The LDA notation used in the paper is not-standard and makes it difficult to read for people familiar with LDA. I highly recommend to change the notation. Also, please include a graphical model in Section 2.1. Use q for approximate distribution instead of r.

Paragraph at line 185 is not clear. It is perhaps clearer to state that you assume A* and B* of rank K* that can model the data well.

Define O_p for people who are not familiar with it.

Explain more clearly the average number of nonzero entries in line 201.

In Line 253, you say "Note that Theorem 1 combined with Lemma 1 implies the consistency". This isn't trivial (at least to me), although I can see how to get there. It is perhaps a good idea to write these results as theorem rather than the Lemma that you have. At least it gives a clear statement to the reader about what is being proved in the paper. You should then include a detailed proof (really detailed) in the Appendix. I will suggest the same for Corollary 1 and 2. I do not see how you arrive at these results so trivially. It will be good have details on this in the Appendix.

The proofs in Appendix need to be more detailed too. Currently, there are statements that are not easy to derive, or at least I could not derive them myself. E.g. line 511, "because of the independence between A and B, the posterior distribution must converge to a point... ". I don't know why? In line 522, "we can show that...". Unfortunately, I wasn't able to show this, so some help will make the experience for readers less frustrating. It was so discouraging that I couldn't make it beyond the first page of Appendix.

Please provide some context for Corollary 1 and 2. You have discussed two settings of L,M,N where you have clear statements. What are the significance of these cases? when they are likely to occur? do real data have one setting more than others? If we only know about sparsity of B, can we still conclude something general about the whole situation?

Please make a table comparing PBB, PBA, MAP and VB vs. settings of c_a and c_b. This will improve clarity in summarizing the results. It seems right now that integrating A out gives the sparsity at c_a=1/2 behaviour. Do you think that will be true in general?

Line 305, MAP tends to induce stronger sparsity. Please clarify this further. I assume you mean that VB does not include c_a >1/2 cases therefore will have less sparsity?

Line 323. L and M would be comparable to N in standard text analysis. I don't think it's correct to say that.

Results section. Why don't you include other text datasets on which LDA has been applied more frequently rather than LastFM? Also provide a reference that applies LDA on lastFM.

Please include more datasets. Remove c_b from plots if it doesn't affect the sparsity. Rather include more datasets and more different scenarios for different values of L,M, and N.

The problem discussed in this paper is original, interesting, and is perhaps useful too. The arguments are supported by rigorous theorems. However, I found the paper very difficult to follow and because of that I was also unable to check the proofs of theorems. If written clearly, this paper could be useful.

-----------
-----------
Thanks to the authors for their response. I am sure that this paper is useful to the community. I could not verify the theorems presented in the paper since the paper was difficult to read, but I do hope that the authors are going to make an attempt in improving clarity of the paper.

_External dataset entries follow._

theorem doRsall_workInv (h : s.WorkInv) (ht : doRsall s = .ok t) : t.WorkInv := by
  obtain ⟨hp, -, ⟨rem', tmp'⟩, henc, rfl⟩ := doRsall_ok.mp ht
  obtain ⟨hv, ⟨hbl, -, hurl, hdata, htmp, hout⟩, hlen, hlt, hw⟩ := (workInv_packed hp).mp h
  have hn := nblk_le s.v
  have hwf := encodeBlocks_wf (fun b hb => by rw [List.mem_range'_1] at hb; omega) henc htmp
  have hreg : (BitVec.ofNat 32 (nblk s.v)).toNat = nblk s.v := toNat_ofNat_32 (by omega)
  exact workInv_withResult.mpr <| (workInv_coded (p := .coded) rfl (by decide)).mpr
    ⟨hv, ⟨hbl, hreg.trans_le hn, hurl, hdata, hwf, hout⟩, hlen, hreg, encodeBlocks_written henc hw,
      fun h5 => absurd h5 (by decide)⟩

/-! ### The matrix builder and the masker -/

/-- Once the codewords are complete, a bitmap that has all its bytes may be stored and the phase moved on. -/
theorem workInv_bitmap {out : Memory} {next : Phase} (h : s.WorkInv) (hs : 4 ≤ s.phase.toNat)
    (hnext : 4 ≤ next.toNat) (hwf : out.wf) (hw : out.written (img s.v)) :
    State.WorkInv { s with out := out, phase := next } := by
  obtain ⟨hv, ⟨hbl, hr, hurl, hdata, htmp, -⟩, hlen, hn, htot, -⟩ := (workInv_coded rfl hs).mp h
  exact (workInv_coded rfl hnext).mpr ⟨hv, ⟨hbl, hr, hurl, hdata, htmp, hwf⟩, hlen, hn, htot, fun _ => hw⟩

/-- From BLANK on: a bitmap that has the same bytes written may be stored. -/
theorem workInv_redrawn {out : Memory} {next : Phase} (h : s.WorkInv) (hs : 5 ≤ s.phase.toNat)
    (hnext : 4 ≤ next.toNat) (hwf : s.out.wf → out.wf) (hsome : ∀ a, (out.read a).isSome = (s.out.read a).isSome) :
    State.WorkInv { s with out := out, phase := next } := by
  obtain ⟨-, ⟨-, -, -, -, -, hout⟩, -, -, -, hw⟩ := (workInv_coded rfl (by omega)).mp h
  exact workInv_bitmap h (by omega) hnext (hwf hout) fun a ha => (hsome a).trans (hw hs a ha)

theorem doMxinit_workInv (h : s.WorkInv) (ht : doMxinit s = .ok t) : t.WorkInv := by
  obtain ⟨hp, -, rfl⟩ := doMxinit_ok.mp ht
  have h4 : 4 ≤ s.phase.toNat := by rw [hp]; decide
  obtain ⟨-, -, -, hout⟩ := h.bounds.memories
  have himg := img_le (h.versioned (by omega)).2
  refine workInv_withResult.mpr (workInv_bitmap h h4 (by decide) (Memory.writeRun_wf _ hout ?_) fun a ha => ?_)
  · simp only [List.length_replicate, Config.indexBound, Config.outMin] at himg ⊢
    omega
  · rw [Memory.read_writeRun, if_pos (by simpa using ha)]
    simpa using ha

theorem plotStep_workInv {need next : Phase} {plots : List Plot} {n : Nat} (hneed : 5 ≤ need.toNat)
    (hnext : 5 ≤ next.toNat) (h : s.WorkInv) (ht : plotStep need next plots n s = .ok t) : t.WorkInv := by
  obtain ⟨rfl, -, out, hplot, rfl⟩ := plotStep_ok.mp ht
  exact workInv_withResult.mpr (workInv_redrawn h hneed (by omega) (plotAll_wf hplot) (plotAll_isSome hplot))

theorem doMxdata_workInv (h : s.WorkInv) (ht : doMxdata s = .ok t) : t.WorkInv := by
  obtain ⟨hp, -, -, -, _, -, out, hplot, rfl⟩ := doMxdata_ok.mp ht
  have h5 : 5 ≤ s.phase.toNat := by rw [hp]; decide
  exact workInv_withResult.mpr (workInv_redrawn h h5 (by decide) (plotAll_wf hplot) (plotAll_isSome hplot))

theorem doMask_workInv (h : s.WorkInv) (ht : doMask s = .ok t) : t.WorkInv := by
  obtain ⟨hp, -, out, hflip, rfl⟩ := doMask_ok.mp ht
  have h5 : 5 ≤ s.phase.toNat := by rw [hp]; decide
  exact workInv_withResult.mpr (workInv_redrawn h h5 (by decide) (flipAll_wf hflip) (flipAll_isSome hflip))

/-! ### GENERATE -/

theorem doSegments_keeps_workInv (h : s.WorkInv) : (doSegments s).Keeps State.WorkInv := by
  unfold doSegments
  split
  · exact keeps_bind ((doPkbin_raises _ _).keeps h fun _ => doPkbin_workInv h) fun u hu =>
      (doPknum_raises _ _).keeps hu fun _ => doPknum_workInv hu
  · exact (doPkbin_raises _ _).keeps h fun _ => doPkbin_workInv h

theorem plotStep_keeps_workInv {need next : Phase} {plots : List Plot} {n : Nat} (hneed : 5 ≤ need.toNat)
    (hnext : 5 ≤ next.toNat) (h : s.WorkInv) : (plotStep need next plots n s).Keeps State.WorkInv :=
  (plotStep_raises _ _ _ _ _).keeps h fun _ => plotStep_workInv hneed hnext h

theorem doMatrix_keeps_workInv (h : s.WorkInv) : (doMatrix s).Keeps State.WorkInv := by
  refine keeps_bind ((doMxinit_raises _).keeps h fun _ => doMxinit_workInv h) fun s h => ?_
  refine keeps_bind (plotStep_keeps_workInv (by decide) (by decide) h) fun s h => ?_
  refine keeps_bind (plotStep_keeps_workInv (by decide) (by decide) h) fun s h => ?_
  refine keeps_bind (plotStep_keeps_workInv (by decide) (by decide) h) fun s h => ?_
  refine keeps_bind (plotStep_keeps_workInv (by decide) (by decide) h) fun s h => ?_
  refine keeps_bind ((doMxdata_raises _).keeps h fun _ => doMxdata_workInv h) fun s h => ?_
  refine keeps_bind (plotStep_keeps_workInv (by decide) (by decide) h) fun s h => ?_
  exact plotStep_keeps_workInv (by decide) (by decide) h

theorem doPipeline_keeps_workInv (h : s.WorkInv) : (doPipeline s).Keeps State.WorkInv := by
  refine keeps_bind ((doVsel_raises _).keeps h fun _ => doVsel_workInv h) fun s h => ?_
  refine keeps_bind ((doPkinit_raises _).keeps h fun _ => doPkinit_workInv h) fun s h => ?_
  refine keeps_bind (doSegments_keeps_workInv h) fun s h => ?_
  refine keeps_bind ((doPkterm_raises _).keeps h fun _ => doPkterm_workInv h) fun s h => ?_
  refine keeps_bind ((doRsall_raises _).keeps h fun _ => doRsall_workInv h) fun s h => ?_
  refine keeps_bind (doMatrix_keeps_workInv h) fun s h => ?_
  exact (doMask_raises _).keeps h fun _ => doMask_workInv h
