-- ==== Sys2Proof/Machine/Regs.lean ====
section
/-! DEFINITION. The registers of every page type: offset, reset value and the access code of every
field (R4, R39 and the register tables of the chapters that own the blocks), and the encodings of
each field that are not reserved (R5). -/
namespace Sys2Proof.Machine

/-- One register of a page type, or an array of them: element `(i, j)` lies at
`off + i * s1 + j * s2`. The masks hold the bits of each access code of R4; a bit in none of them
is RO, RS or RSV. `legal` lists, for a field with reserved encodings, its low bit, its width and
the ranges of encodings that are not reserved. -/
structure RegDesc where
  name : String
  off : Nat
  n1 : Nat := 1
  s1 : Nat := 0
  n2 : Nat := 1
  s2 : Nat := 0
  reset : Reg := 0
  rw : Reg := 0
  rwl : Reg := 0
  w1c : Reg := 0
  w1s : Reg := 0
  rc : Reg := 0
  wo : Reg := 0
  legal : List (Nat × Nat × List (Nat × Nat)) := []
  deriving DecidableEq, Repr

/-- Does the register, or an element of the array, lie at this offset? -/
def RegDesc.covers (d : RegDesc) (off : Nat) : Bool :=
  if off < d.off then false
  else
    let r := off - d.off
    let i := if d.s1 = 0 then 0 else r / d.s1
    let r2 := if d.s1 = 0 then r else r % d.s1
    let j := if d.s2 = 0 then 0 else r2 / d.s2
    let r3 := if d.s2 = 0 then r2 else r2 % d.s2
    decide (i < d.n1) && decide (j < d.n2) && r3 == 0

/-- Registers of the common header (02_register_pages.md, tables near R39, R40, R43, R46). -/
def hdrRegs : List RegDesc := [
  { name := "PAGE_ID", off := 0x0, reset := 0x00001000 },
  { name := "PAGE_CAPS", off := 0x4 },
  { name := "PAGE_CTL", off := 0x8, rw := 0x00000031, w1s := 0x00000002, legal := [(4, 2, [(0,
    2)])] },
  { name := "PAGE_STS", off := 0xC },
  { name := "INT_RAW", off := 0x10, w1c := 0xFFFFFFFF },
  { name := "INT_EN", off := 0x14, rw := 0xFFFFFFFF },
  { name := "INT_PEND", off := 0x18 },
  { name := "INT_SET", off := 0x1C, w1s := 0xFFFFFFFF },
  { name := "FAULT_FIRST", off := 0x20 },
  { name := "FAULT_COUNT", off := 0x24, rc := 0x0000FFFF },
  { name := "CFG_SEAL", off := 0x28, w1s := 0x00000001 },
  { name := "WAKE_CTL", off := 0x2C, reset := 0x00000003, rw := 0x00000003, w1s := 0x00000100 },
  { name := "PAGE_SEQ", off := 0x30 },
  { name := "FERRY_STS", off := 0x34 },
  { name := "DRW_REQ", off := 0xE0, rw := 0x40FFFFFF, w1s := 0x80000000 },
  { name := "DRW_STS", off := 0xE4 },
  { name := "DRW_DATA_LO", off := 0xE8 },
  { name := "DRW_DATA_HI", off := 0xEC } ]
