-- ==== Sys2Proof/Machine/State.lean ====
section
/-! DEFINITION. The machine state: every register, store, queue and mode that the manual gives the
A6432, as plain data. Sparse tables are sorted by key and list nothing that equals the key's
default (`tabPut`). -/
namespace Sys2Proof.Machine

/-! ### What leaves the package -/

/-- One thing the package does that only the world outside sees. The list of them is the model's
own record; nothing inside the package reads it. -/
inductive Output where
  /-- data returned to a master by a register read -/
  | readData (mid : Mid) (key : Nat) (v : Word)
  /-- a register page write acknowledged without effect, or a configuration completion -/
  | cfgCpl (ep fn off : Nat) (rrs : Bool) (v : Reg)
  /-- a frame sent by a port: port key, bytes without FCS, FCS good -/
  | frame (port : Nat) (bytes : List Byte) (good : Bool)
  /-- an APL frame sent by a peer port -/
  | apl (peer : Nat) (bytes : List Byte)
  /-- a memory write TLP to a host -/
  | hostWrite (ep fn addr : Nat) (bytes : List Byte)
  /-- a memory read TLP to a host -/
  | hostRead (ep fn tag addr len : Nat)
  /-- an MSI-X message -/
  | msix (ep fn vec : Nat) (addr : Word) (data : Reg)
  /-- a PCIe message TLP, by kind -/
  | pcieMsg (ep fn : Nat) (kind : String)
  /-- a DOE, SPDM, MCTP, PLDM or vendor response -/
  | reply (kind : String) (bytes : List Byte)
  /-- the interrupt summary of the OMC: a page output that rose -/
  | omcIrq (page : PageKey)
  /-- a register page interrupt or pin change of the package, by name and level -/
  | pin (name : String) (index : Nat) (level : Bool)
  /-- an MCTP event message to the BMC -/
  | event (kind : String)
  /-- a fabric word resent -/
  | replay (hop : Nat)
  /-- a command capsule and its data, sent on a queue of a backend session -/
  | backend (session queue : Nat) (sqe data : List Byte)
  /-- a byte sent on the UART -/
  | uart (b : Byte)
  deriving DecidableEq, Repr


/-! ### Register pages, the ferry and the lantern bus (R30–R54) -/

/-- A write accepted by a page and not yet applied by its fast logic (R41). -/
structure FerryWrite where
  /-- the page -/
  page : PageKey
  /-- offset of the (first) register -/
  off : Nat
  /-- the values of one or two registers, low offset first, as the write left them visible -/
  vals : List Reg
  /-- the written bits that are W1S or WO, per register: what the write asked for -/
  raw : List Reg
  /-- the writer -/
  mid : Mid
  /-- PAGE_SEQ.COUNT after this write -/
  seq : Reg
  deriving DecidableEq, Repr

/-- A deferred counter read in progress (R46). -/
structure DrwRead where
  page : PageKey
  index : Nat
  clear : Bool
  start : Ns
  deriving DecidableEq, Repr

/-- What a fence or a reset covers (R16, R21). -/
inductive Scope where
  /-- the unit of a page -/
  | unit (p : PageKey)
  /-- a core cluster, 0–127 -/
  | cluster (c : Nat)
  /-- a network port group -/
  | npg (n : Nat)
  /-- a peer port -/
  | peer (q : Nat)
  /-- an endpoint -/
  | endpoint (e : Nat)
  /-- a region, with the line and host units homed there -/
  | region (r : Nat)
  /-- a die by its site code -/
  | die (site : Nat)
  deriving DecidableEq, Repr

/-- The state of a switched power domain (R60, R70). -/
inductive Power where
  | lit
  | dim
  /-- in the 240 ns entry into dark -/
  | enteringDark
  | dark
  /-- waking from dim, or reversing an entry into dim -/
  | wakingDim
  /-- waking from dark, or reversing an entry into dark -/
  | wakingDark
  deriving DecidableEq, Repr

/-- A switched power domain. -/
structure Domain where
  st : Power := .lit
  /-- when the present transition began -/
  since : Ns := 0
  /-- when the domain last had work (R61) -/
  lastWork : Ns := 0
  deriving DecidableEq, Repr

/-! ### Faults, log, security and management (R468–R536) -/

/-- A fault report (R471). -/
structure FaultRep where
  accused : UnitPath
  reporter : UnitPath
  code : Byte
  cls : Byte
  detail : BitVec 16
  deriving DecidableEq, Repr
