-- ==== Sys2Proof/Machine/TxDesc.lean ====
section
/-! DEFINITION. SEND and SEND_TLS descriptors, and the delivery of receive frames to host memory
(R215, R328, R329, R340, R341, R343–R345). -/
namespace Sys2Proof.Machine

/-- Store a transmit record. -/
def State.setTx (s : State) (t : Nat) (x : TxRec) : State := { s with txs := tabInsert (tabErase s.txs t) t x }

/-- Is a SEND or SEND_TLS descriptor malformed, as far as the descriptor alone shows (R329)? -/
def sendBad (b : List Byte) : Bool :=
  let op := leAt b 0 1
  let fl := leAt b 1 1
  let list := fl.testBit 5
  let nseg := leAt b 6 1
  let len := leAt b 4 2
  let l0 := leAt b 24 4
  let l1 := leAt b 40 4
  let tls := op == 2
  let hdr := leAt b 10 2
  let mss := leAt b 12 2
  !(op == 1 || op == 2) || decide (63 < fl) || (tls && fl % 32 != 0) ||
  leAt b 7 1 != 0 || slice b 28 4 != zeros 4 || slice b 44 4 != zeros 4 ||
  (if tls then slice b 14 2 != zeros 2 || slice b 60 3 != zeros 3
   else slice b 10 6 != zeros 6 || slice b 48 15 != zeros 15) ||
  (if tls then decide (hdr < 54) || decide (254 < hdr) || decide (mss < 536) || decide (9000 < mss) ||
      decide (hdr + 5 + 2 ^ 14 + 1 < len) || decide (len < hdr + 6) ||
      decide (5 + (len - hdr - 5) + 16 ≤ leAt b 56 2)
   else decide (len < 14) || decide (9212 < len)) ||
  (if list then nseg == 0 || decide (16 < nseg) || l0 != 0 || l1 != 0 || leAt b 32 8 % 16 != 0
   else nseg == 0 || decide (2 < nseg) || l0 == 0 || (if nseg == 1 then l1 != 0 else l1 == 0) || l0 + l1 != len)

/-- The cipher context that a descriptor names. -/
def State.descCtx (s : State) (k : Nat) (b : List Byte) : Nat :=
  (s.rd (instPage (ringEp k) (ringFn k) 2) 0x100).toNat + leAt b 8 2

/-- The status of a descriptor before any payload read: 0 when it is in order (R329). -/
def State.sendCheck (s : State) (k : Nat) (b : List Byte) : Nat :=
  let tls := leAt b 0 1 == 2
  let uses := tls || (leAt b 1 1).testBit 4
  let x := s.ctx (s.descCtx k b)
  if sendBad b then 5
  else if uses ∧ s.rdFld (instPage (ringEp k) (ringFn k) 2) 0x104 0 17 ≤ leAt b 8 2 then 7
  else if uses ∧ x.st ≠ 0 ∧ !(if tls then x.proto == 3 else (x.proto == 1 || x.proto == 2) && !x.receive) then 5
  else 0

/-- End the descriptor at the head of a ring without a frame. -/
def State.txReject (s : State) (k idx : Nat) (b : List Byte) (status : Nat) : State :=
  (s.popFetched k).cplDesc k idx b status

/-- Ask for the payload segments of a record. -/
def State.askPayload (s : State) (t : Nat) (x : TxRec) (segs : List (Nat × Nat)) : State :=
  let want := segs.zipIdx.map fun e => (e.2, e.1.1, e.1.2)
  let s := s.setTx t { x with want := want, asked := true, listed := true }
  want.foldl (fun s w => s.askHost (ringEp x.ring) (ringFn x.ring) (.payload t w.1) w.2.1 w.2.2) s

/-- The scatter list of a descriptor: segments, or none when it is malformed (R328, R329). -/
def listSegs (b data : List Byte) : Option (List (Nat × Nat)) :=
  let es := (List.range (leAt b 6 1)).map fun i => (leAt data (16 * i) 8, leAt data (16 * i + 8) 4, leAt data (16 * i + 12) 4)
  if es.any (fun e => e.2.1 == 0 || e.2.2 != 0) || (es.foldl (fun n e => n + e.2.1) 0) != leAt b 4 2 then none
  else some (es.map fun e => (e.1, e.2.1))

/-- Drop the record of the head descriptor and complete it with a status. -/
def State.txFail (s : State) (t : Nat) (x : TxRec) (status : Nat) : State :=
  let s := { s with txs := tabErase s.txs t }
  let s := s.forget fun c => match c with
    | .sgl u _ | .payload u _ => u == t
    | _ => false
  s.txReject x.ring x.idx x.sqe status

/-- Take the payload parts that have arrived. -/
def State.takeParts (s : State) (t : Nat) (x : TxRec) : Option Nat × TxRec × State :=
  x.want.foldl (fun a w =>
    if a.2.1.parts.any fun p => p.1 == w.1 then a
    else match a.2.2.takeRead (.payload t w.1) w.2.2 with
      | (none, _) => a
      | (some (0, d), s) => (a.1, { a.2.1 with parts := a.2.1.parts ++ [(w.1, d)] }, s)
      | (some (st, _), s) => (some (a.1.getD st), a.2.1, s)) (none, x, s)

/-- The payload in order, once every part is there. -/
def TxRec.payload (x : TxRec) : Option (List Byte) :=
  if x.parts.length = x.want.length then some ((sortBy Prod.fst x.parts).flatMap Prod.snd) else none

/-- The frame of a SEND enters the packet buffer and waits to be spread (R340, R341). -/
def State.sendFrame (s : State) (t : Nat) (x : TxRec) (b : List Byte) : State :=
  let e := ringEp x.ring
  let w := s.wring x.ring
  let ex := w.express
  match s.bufArrive (epRegion e / 4) b ex none (some t) with
  | (none, s) => s.txFail t x 6
  | (some k, s) =>
    let fl := leAt x.sqe 1 1
    let s := s.setTx t { x with sent := true, left := 1, bytesSent := b.length, parts := [], want := [] }
    let s := s.popFetched x.ring
    let f : Frame := { buf := k, src := hostSrc e (ringFn x.ring), ts := s.ptime.toNat, express := ex, tx := some t }
    let q := s.fifo (epSource e)
    let s := s.setFifo (epSource e) (if ex then { q with exp := q.exp ++ [f] } else { q with ord := q.ord ++ [f] })
    let s := [0, 1, 2, 3].foldl (fun s p => s.work (128 + epRegion e * 4 + p)) s
    if fl.testBit 3 ∨ fl.testBit 4 then s else s.txComplete t

/-! ### TLS records (R215) -/

/-- One TCP segment of a record: `hdr` is the template, `off` the segment's place in the record, `i` its number. -/
def tlsSegment (hdr : List Byte) (off i : Nat) (last : Bool) (piece : List Byte) : List Byte :=
  let p := parseFrame { vxlan := 0, geneve := 0, roce := 0, nvme := 0 } (padTo hdr 60)
  let f := hdr ++ piece
  match p.oL3, p.oL4 with
  | some o, some q =>
    let v4 := p.tL3 == 1
    let f := if v4 then
        overlay (overlay f (o + 2) (beBytes 2 (f.length - o))) (o + 4) (beBytes 2 ((beAt hdr (o + 4) 2 + i) % 65536))
      else overlay f (o + 4) (beBytes 2 (f.length - o - 40))
    let f := overlay f (q + 4) (beBytes 4 ((beAt hdr (q + 4) 4 + off) % 2 ^ 32))
    let f := if last then f else overlay f (q + 13) [byteAt f (q + 13) |> fun v => BitVec.ofNat 8 v &&& 0xF6]
    let f := insL4 f o (if v4 then 1 else 2) q 1
    if v4 then insL3 f o else f
  | _, _ => f

/-- Cut bytes into pieces. -/
def pieces (n : Nat) : Nat → List Byte → List (List Byte)
  | 0, _ => []
  | fuel + 1, b => if b = [] then [] else b.take n :: pieces n fuel (b.drop n)

/-- The segments of a record's range (R215, R328). -/
def tlsSegments (b payload record : List Byte) : List (List Byte) :=
  let hdr := payload.take (leAt b 10 2)
  let off := leAt b 56 2
  let len := leAt b 58 2
  let range := if len = 0 then record.drop off else (record.drop off).take len
  let ps := pieces (max 1 (leAt b 12 2)) range.length range
  ps.zipIdx.map fun e => tlsSegment hdr (off + e.2 * leAt b 12 2) e.2 (e.2 + 1 == ps.length) e.1

/-- Put the segments into the packet buffer: their places, or none when one finds no room. -/
def State.bufAll (s : State) (die : Nat) (ex : Bool) (t : Nat) : List (List Byte) → Option (List Nat) × State
  | [] => (some [], s)
  | b :: bs =>
    match s.bufArrive die b ex none (some t) with
    | (none, s) => (none, s)
    | (some k, s) =>
      match s.bufAll die ex t bs with
      | (none, s) => (none, { s with bufs := tabErase s.bufs k })
      | (some ks, s) => (some (k :: ks), s)

/-- A record whose plaintext has arrived is encrypted, tagged, cut into segments and sent (R215, R222, R227). -/
def State.sendRecord (s : State) (t : Nat) (x : TxRec) (payload : List Byte) : State :=
  let e := ringEp x.ring
  let f := ringFn x.ring
  let r := epRegion e
  let c := s.descCtx x.ring x.sqe
  let y := s.ctx c
  if s.eclipsed then (s.countRefused r .eclipse).txFail t x 0x0F
  else if y.st ≠ 0 ∧ !scopeAdmits y.owner (hostSrc e f) none then (s.scopeRefused r).txFail t x 7
  else match s.ctxStart r c true with
    | (.inl z, s) => s.txFail t x z.status
    | (.inr n, s) =>
      let inner := payload.drop (leAt x.sqe 10 2 + 5)
      let y := s.ctx n
      let record := slice (Config.tlsSeal y.alg (s.ctxKey n) y.salt (leAt x.sqe 48 8) inner) 0 (5 + inner.length + 16)
      let segs := tlsSegments x.sqe payload record
      let ex := (s.wring x.ring).express
      match s.bufAll (r / 4) ex t segs with
      | (none, s) => s.txFail t x 6
      | (some ks, s) =>
        let sent := segs.foldl (fun n g => n + g.length - leAt x.sqe 10 2) 0
        let s := s.setTx t { x with sent := true, left := ks.length, bytesSent := sent, parts := [], want := [] }
        let s := s.popFetched x.ring
        let q := s.fifo (epSource e)
        let fs : List Frame := ks.map fun k =>
          { buf := k, src := hostSrc e f, ts := s.ptime.toNat, express := ex, tx := some t }
        let s := s.setFifo (epSource e) (if ex then { q with exp := q.exp ++ fs } else { q with ord := q.ord ++ fs })
        [0, 1, 2, 3].foldl (fun s p => s.work (128 + r * 4 + p)) s

/-! ### Progress of the head descriptor -/

/-- Advance the descriptor at the head of a TX ring: check it, read its list and payload, and send it. -/
def State.txStep (s : State) (k : Nat) (tls : Bool) : State :=
  let w := s.wring k
  let e := ringEp k
  match w.rx, w.fetched with
  | false, d :: _ =>
    if (leAt d.bytes 0 1 == 2) != tls then s
    else match s.txs.find? fun t => t.2.ring == k && t.2.idx == d.idx && !t.2.sent with
      | none =>
        let st := s.sendCheck k d.bytes
        if st ≠ 0 then s.txReject k d.idx d.bytes st
        else
          let t := s.txNext
          let x : TxRec := { ring := k, idx := d.idx, sqe := d.bytes }
          let s := { s with txNext := t + 1 }
          if (leAt d.bytes 1 1).testBit 5 then
            (s.setTx t x).askHost e (ringFn k) (.sgl t 0) (leAt d.bytes 32 8) (16 * leAt d.bytes 6 1)
          else
            let segs := (leAt d.bytes 16 8, leAt d.bytes 24 4) ::
              (if leAt d.bytes 6 1 = 2 then [(leAt d.bytes 32 8, leAt d.bytes 40 4)] else [])
            s.askPayload t x segs
      | some (t, x) =>
        if !x.asked then
          match s.takeRead (.sgl t 0) (16 * leAt d.bytes 6 1) with
          | (none, s) => s
          | (some (0, data), s) =>
            (match listSegs d.bytes data with
             | none => s.txFail t x 5
             | some segs => s.askPayload t x segs)
          | (some (st, _), s) => s.txFail t x st
        else
          match s.takeParts t x with
          | (some st, x, s) => s.txFail t x st
          | (none, x, s) =>
            match x.payload with
            | none => s.setTx t x
            | some b => if tls then s.sendRecord t x b else s.sendFrame t x b
  | _, _ => s

/-- SEND_DESC: the descriptor at the head of a TX ring, unless it is a SEND_TLS, advances (R328, R329, R340). -/
def execSendDesc (e : Fin 32) (f : BitVec 8) (h : BitVec 16) (s : State) : Host.Outcome State Fault Refusal :=
  .next (s.txStep (ringKey e f.toNat h.toNat) false)

/-- SEND_TLS: the SEND_TLS descriptor at the head of a TX ring advances (R215, R328, R329, R340). -/
def execSendTls (e : Fin 32) (f : BitVec 8) (h : BitVec 16) (s : State) : Host.Outcome State Fault Refusal :=
  .next (s.txStep (ringKey e f.toNat h.toNat) true)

Submitted by Assigned_Reviewer_25

Q1: Comments to author(s). First provide a summary of the paper, and then address the following criteria: Quality, clarity, originality and significance. (For detailed reviewing guidelines, see http://nips.cc/PaperInformation/ReviewerInstructions)
The paper theoretically proofs the resulting not so sparse characteristics of using variational Bayesian learning on a LDA model.

The paper is well written and clear. The math is solid, however the paper lacks a solid results section. The results provided shown that the solutions learned have indeed the characteristics that the authors predicted with mathematical proofs, but the results do not shown any actual performance advantages over other possible solutions which then limits its significance overall
Hard to measure the impact of the paper due to a weak results section. Comparisons on the results using other techniques should be added

Submitted by Assigned_Reviewer_27

Q1: Comments to author(s). First provide a summary of the paper, and then address the following criteria: Quality, clarity, originality and significance. (For detailed reviewing guidelines, see http://nips.cc/PaperInformation/ReviewerInstructions)
The paper presents a theoretical study of variational Bayes (VB) for the LDA topic model under asymptotic settings. The authors show that MAP estimation (under assumptions on data sizes) results in stronger sparse solutions than VB. Further, they show the consistency of VB for LDA. A study on a collaborative filtering data set shows that the sparsity (measured as avg. number of non-zero entries in document topic-proportions) varied as a function the sparsity threshold (the hyperparameter on per-document topic proportions) provides empirical evidence for the theory. Specifically, the threshold is larger in MAP than VB.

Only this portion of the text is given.